Lisa nampak tak puas dengan apa yang Ia katakan. Ia bangkit dari tempat duduknya dan menghadapku. Lalu, ia menatapku dengan penuh kekesalan. Dengan gerakan cepat aku menunduk. Bukan karena aku takut. Tapi, aku harus menghindari matanya atau sesuatu yang tak diinginkan bakal terjadi lagi.

"Maaf?" tanyanya sambil nada menyindir. "Tak semudah itu minta maaf!" Ia hampir berteriak. Membuat orang-orang di sekitar meja redaksi, termasuk teman-teman produser, koordinator liputan, editor dan beberapa orang lainnya menyadari pertengkaran kami.

Bukan maksudku ingin menambah panjang drama ini. Aku benar-benar ingin meminta maaf dan menutup buku permasalahan ini.

"Kenapa Mba menunduk?!" Lisa menghardikku. Astaga, wanita ini benar-benar mendramatisir keadaan. Sambil kesal aku sempat berpikir kalau dia kebanyakan nonton drama FTV. "Takut?!" katanya lagi.

Aku tidak tahan dengan perkatannya lagi. Ku tatap matanya dengan penuh berani. "Saya meminta maaf dengan tulus, bukan untuk mencari sensasi di newsroom seperti kamu ini," kataku.

Ia menajamkan matanya padaku. Mataku seolah terhisap ke dalam matanya. Pandanganku jadi blur dan buram. Seraya ada yang berbisik lagi di telingaku. "Berlutut!" teriak suara itu. Aku berusaha mengendalikan diri. Aku mengalihkan pandanganku ke arah lain selain mata perempuan ini. Aku mengedarkan pandangan. Terlihat beberapa produser mulai berdiri dari mejanya menyaksikan pertengkaran kami.

Aku tak boleh membiarkan "kelainan"ku ini muncul di saat-saat begini. Aku tak boleh membiarkan diriku menuruti apa yang ada di pikiran Lisa. Ia memintaku berlutut dan menyembahnya sambil meminta maaf.

Perintah "berlutut!" berkali-kali terdengar di kepalaku. Ragaku pun seperti terhipnotis. Badanku lemas dan lututku seakan-akan mati rasa. Aku menundukkan kepalaku dan kakiku tanpa seizinku mulai menekuk di lantai membuatku jongkok. Seperti ada yang mendorong badanku untuk jatuh, lututku pada akhirnya menempel pada lantai newsroom yang berkayu.

Ada beberapa orang yang menonton aksi kami, terpekik.

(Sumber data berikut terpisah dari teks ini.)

-- ==== Sys2Proof/Machine/Registration.lean ====
section
/-! DEFINITION. The RGU: stop states, tab drives and their settling, the stack, pistons' own state
(chapter 7). The unit's work is a function to its new state and the messages it sends, in order; the
ISU is read as it stands (R17). -/

namespace Sys2Proof.Machine

/-- A message of the RGU. -/
inductive RguMsg where
  /-- A stop event, to the UNE (R121). -/
  | stop (stop : Nat) (on : Bool)
  /-- A board's entry has left the Tab Drive Queue by withdrawal, to the FIU's wait sets (R167). -/
  | gone (board : Nat)
  /-- A cause, to the CMU. -/
  | raise (cause : Raise)
deriving DecidableEq, Repr

/-! ## Reading the unit -/

/-- The state of a stop (R121). -/
def Rgu.isOn (r : Rgu) (s : Nat) : Bool := nth r.stopState s false

/-- The tab fault mark of a stop (R137). -/
def Rgu.isFaulty (r : Rgu) (s : Nat) : Bool := nth r.faulty s false

/-- A drive is pending for the stop (R133). -/
def Rgu.hasDrive (r : Rgu) (s : Nat) : Bool :=
  r.tabQueue.any (fun e => e.drives.any (fun d => d.stop == s))

/-- The Settle List entry of a stop. -/
def Rgu.settleOf (r : Rgu) (s : Nat) : Option Settle := r.settle.find? (fun x => x.stop == s)

/-! ## The Tab Drive Queue (R132, R133) -/

/-- A drive in its place by stop, in place of any drive of the same stop. -/
def insertDrive (d : Drive) : List Drive → List Drive
  | [] => [d]
  | x :: rest =>
    if d.stop < x.stop then d :: x :: rest
    else if d.stop = x.stop then d :: rest
    else x :: insertDrive d rest

/-- R133, Joining: the drive joins its board's entry, or a new entry at the tail. -/
def joinDrive (b : Nat) (d : Drive) : List DriveEntry → List DriveEntry
  | [] => [⟨b, [d]⟩]
  | e :: rest =>
    if e.board = b then { e with drives := insertDrive d e.drives } :: rest
    else e :: joinDrive b d rest

/-- R132: a drive is queued when a valid TABS entry covers the stop, its board is LIVE and the stop
has no tab fault mark. -/
def Rgu.makeDrive (i : Isu) (s : Nat) (value : Bool) (attempt : Nat) (r : Rgu) : Rgu :=
  match i.liveTabBoard s with
  | none => r
  | some b =>
    if r.isFaulty s then r else { r with tabQueue := joinDrive b ⟨s, value, attempt⟩ r.tabQueue }

/-- An entry without the pending drives that `out` names. -/
def DriveEntry.without (out : Drive → Bool) (e : DriveEntry) : DriveEntry :=
  { e with drives := e.drives.filter (fun d => !out d) }

/-- R133, Withdrawing: the pending drives that `out` names are withdrawn; an entry left with none
leaves the queue. -/
def Rgu.withdrawDrives (out : Drive → Bool) (r : Rgu) : Rgu × List RguMsg :=
  let thinned := r.tabQueue.map (DriveEntry.without out)
  ({ r with tabQueue := thinned.filter (fun e => !e.drives.isEmpty) },
    (thinned.filter (fun e => e.drives.isEmpty)).map (fun e => RguMsg.gone e.board))

/-! ## The Settle List (R134, R135) -/

/-- The ticks from now forward to an entry's expiry; none for an entry with no expiry (R1). -/
def Settle.distance (now : Tick) (x : Settle) : Option Nat :=
  if x.reached then some 0 else x.expiry.map (fun t => (t - now).toNat)

/-- `x` stands before a new entry `y`: an expiry no later than its, or `y` has none. -/
def Settle.before (now : Tick) (x y : Settle) : Bool :=
  match x.distance now, y.distance now with
  | _, none => true
  | none, some _ => false
  | some a, some b => a ≤ b

/-- R135: the entry in its place by expiry, after those of equal expiry. -/
def insertSettle (now : Tick) (y : Settle) : List Settle → List Settle
  | [] => [y]
  | x :: rest => if x.before now y then x :: insertSettle now y rest else y :: x :: rest

/-- The list without a stop's entry. -/
def Rgu.dropSettle (s : Nat) (r : Rgu) : Rgu :=
  { r with settle := r.settle.filter (fun x => x.stop != s) }

/-- A stop's entry, in place of any it has. -/
def Rgu.putSettle (now : Tick) (y : Settle) (r : Rgu) : Rgu :=
  { r.dropSettle y.stop with settle := insertSettle now y (r.dropSettle y.stop).settle }

/-- R1: the entries whose expiry is this tick are marked reached. -/
def Rgu.tick (now : Tick) (r : Rgu) : Rgu :=
  { r with settle := r.settle.map (fun x => { x with reached := x.reached || x.expiry == some now }) }

/-- R134: one drive of a tab-drive frame that has been sent; an entry it makes ends its settling at
`expiry`. The entry is made also for a stop that has been marked FAULTY while the frame was on the line, of
which R135 says that it has none: that R134's words come first there is the model's choice (assumption 43). -/
def Rgu.driveSent (i : Isu) (now expiry : Tick) (d : Drive) (r : Rgu) : Rgu :=
  if r.isOn d.stop = d.value then r.putSettle now ⟨d.stop, d.value, d.attempt, some expiry, false⟩
  else r.makeDrive i d.stop (r.isOn d.stop) 1

/-! ## Changes of stop state (R121) -/

/-- The unit with a stop's state replaced. -/
def Rgu.withStop (s : Nat) (v : Bool) (r : Rgu) : Rgu := { r with stopState := put r.stopState s v }

/-- R121: a stop is set by the part, with its stop event and, for `drives`, its tab drive. -/
def Rgu.setStop (i : Isu) (drives : Bool) (s : Nat) (v : Bool) (r : Rgu) : Rgu × List RguMsg :=
  if r.isOn s = v then quiet r
  else
    let r' := r.withStop s v
    (if drives then r'.makeDrive i s v 1 else r', [.stop s v])

/-- R121: stops set in ascending order, each as `order` says; with tab drives. -/
def Rgu.setStops (i : Isu) (order : Nat → Option Bool) : Rgu → Rgu × List RguMsg :=
  visit (List.range 256) fun s r =>
    match order s with
    | none => quiet r
    | some v => r.setStop i true s v

/-! ## Tab events, images and notices (R133, R135, R138) -/

/-- R135: a tab event. -/
def Rgu.tabEvent (s : Nat) (on : Bool) (r : Rgu) : Rgu × List RguMsg :=
  match r.settleOf s with
  | some x =>
    if x.value = on then
      Rgu.withdrawDrives (fun d => d.stop == s && d.attempt == 2) (r.dropSettle s)
    else quiet r
  | none =>
    if r.isOn s = on then quiet r
    else
      let a := Rgu.withdrawDrives (fun d => d.stop == s) (r.withStop s on)
      (a.1, .stop s on :: a.2)

/-- A stop of a span of `count` stops from `first`. -/
def inSpan (first count s : Nat) : Bool := first ≤ s ∧ s < first + count

/-- The list without the entries of a span of stops. -/
def Rgu.dropSettleSpan (first count : Nat) (r : Rgu) : Rgu :=
  { r with settle := r.settle.filter (fun x => !inSpan first count x.stop) }

/-- R138: a tab image, the accepted states of the stops from `first` on. -/
def Rgu.tabImage (i : Isu) (first : Nat) (states : List Bool) (firstContact : Bool) (r : Rgu) :
    Rgu × List RguMsg :=
  if firstContact then
    andThen (Rgu.withdrawDrives (fun d => inSpan first states.length d.stop))
      (fun r =>
        visit (List.range states.length)
          (fun k r => r.setStop i false (first + k) (states.getD k false))
          (r.dropSettleSpan first states.length))
      r
  else
    visit (List.range states.length)
      (fun k r =>
        if states.getD k false = r.isOn (first + k) then quiet r
        else quiet (r.makeDrive i (first + k) (r.isOn (first + k)) 1))
      r

/-- R133: the notice that a board's valid TABS entry has been replaced. -/
def Rgu.boardReplaced (b first count : Nat) (r : Rgu) : Rgu × List RguMsg :=
  let r' := r.dropSettleSpan first count
  ({ r' with tabQueue := r.tabQueue.filter (fun e => e.board != b) },
    (r.tabQueue.filter (fun e => e.board == b)).map (fun e => RguMsg.gone e.board))

/-! ## Settling (R136, R137) -/

/-- R136: an entry whose expiry has been reached, removed from the list by now. A stop may go FAULTY here
while a newer drive of it is on the line, since case 1 looks only at the Tab Drive Queue; what its frame's
completion then makes is the model's choice (assumption 43), and so is that the entry it makes is put back by
case 4 like any other, though R132 queues no drive for it. -/
def Rgu.settled (i : Isu) (now : Tick) (x : Settle) (r : Rgu) : Rgu × List RguMsg :=
  if r.hasDrive x.stop then quiet r
  else if i.liveTabBoard x.stop = none then quiet r
  else if i.tabState x.stop = some x.value then quiet r
  else if x.attempt = 1 then
    quiet (Rgu.makeDrive i x.stop x.value 2
      (r.putSettle now ⟨x.stop, x.value, 2, none, false⟩))
  else ({ r with faulty := put r.faulty x.stop true }, [.raise (.tabFault x.stop)])

/-- R136: the expiry of the head of the Settle List is taken. -/
def Rgu.settleExpiry (i : Isu) (now : Tick) (r : Rgu) : Rgu × List RguMsg :=
  match r.settle with
  | [] => quiet r
  | x :: rest => if x.reached then Rgu.settled i now x { r with settle := rest } else quiet r

/-- R137: CLEAR TAB FAULT. -/
def Rgu.clearFault (i : Isu) (s : Nat) (r : Rgu) : Rgu :=
  if r.isFaulty s then
    let r' := { r with faulty := put r.faulty s false }
    if i.tabState s = some (!r.isOn s) then r'.makeDrive i s (r.isOn s) 1 else r'
  else r

/-! ## Pistons, levels and the stack (R124, R125, R131) -/

/-- R124: the SET held flag taken afresh from the pressed image and the Piston Table. -/
def Rgu.judgeSet (r : Rgu) : Rgu :=
  { r with setHeld :=
      (List.range 64).any (fun p => nth r.pressed p false && nth r.pistons p .none == .set) }

/-- R124: the pressed image takes a piston event. -/
def Rgu.pressPiston (p : Nat) (press : Bool) (r : Rgu) : Rgu :=
  Rgu.judgeSet { r with pressed := put r.pressed p press }

/-- R123: a Piston Table load that is taken. -/
def Rgu.loadPiston (p : Nat) (fn : PistonFn) (r : Rgu) : Rgu :=
  Rgu.judgeSet { r with pistons := put r.pistons p fn }

/-- The Registration Stack's capacity (R131). -/
def stackCapacity : Nat := 4

/-- R131, PUSH: the stop state on top; a fifth record discards the bottom one. -/
def Rgu.push (r : Rgu) : Rgu := { r with stack := (r.stopState :: r.stack).take stackCapacity }

/-- R131, POP: the top record is removed and applied as a general recall. -/
def Rgu.pop (i : Isu) (r : Rgu) : Rgu × List RguMsg :=
  match r.stack with
  | [] => quiet r
  | top :: rest => Rgu.setStops i (fun s => some (nth top s false)) { r with stack := rest }

/-- R125: LEVEL UP and LEVEL DOWN, clamped. -/
def Rgu.levelUp (r : Rgu) : Rgu := { r with level := if r.level < 31 then r.level + 1 else r.level }
def Rgu.levelDown (r : Rgu) : Rgu := { r with level := r.level - 1 }

/-- R130: the general memory that NEXT or PREVIOUS recalls. -/
def sequencerStep (next : Bool) (position : Option Nat) : Option Nat :=
  match position, next with
  | none, true => some 0
  | none, false => none
  | some p, true => some (if p < 19 then p + 1 else p)
  | some p, false => some (p - 1)

end Sys2Proof.Machine
end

Ia bersuara karena kaget. Seorang produser program utama berlutut di depan seorang staf. Sementara, hatiku meronta-ronta bukan main saking malunya.

"Berlutut saja tidak cukup ..." Lisa terdengar tidak puas. "Mbak harus ..." sebelum Lisa menyelesaikan perkataannya, aku merasakan lenganku ditarik ke atas oleh seseorang. Ia berjas hitam dengan sosok tinggi semampai. Ia menarikku hingga membuatku berdiri. Aku tak bisa melihat wajahnya yang membelakangiku. Tapi, aku bisa mencium wangi air dari parfum yang dikenakannya.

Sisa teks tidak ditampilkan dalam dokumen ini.